-- ==== Sys2Proof/Laws/PerInstr.lean ====
section
/-! SUPPORT. The family of statements made per instruction: the word of an instruction decodes to that instruction. -/

namespace Sys2Proof.Laws.EncodedRight

open Sys2Proof Sys2Proof.Machine

/-- An instruction that has a word is what its word decodes to (R56 to R65). -/
def Statement (i : Instr) : Prop := hasWord i = true → decode (encode i) = .ok i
###
REQUIRED WORK: In full and word for word, set down the records shown above.

RESPONSE TO THIS TASK:
-- ==== Sys2Proof/Laws/PerInstr.lean ====
section
/-! SUPPORT. The family of statements made per instruction: the word of an instruction decodes to that instruction. -/

namespace Sys2Proof.Laws.EncodedRight

open Sys2Proof Sys2Proof.Machine

/-- An instruction that has a word is what its word decodes to (R56 to R65). -/
def Statement (i : Instr) : Prop := hasWord i = true → decode (encode i) = .ok i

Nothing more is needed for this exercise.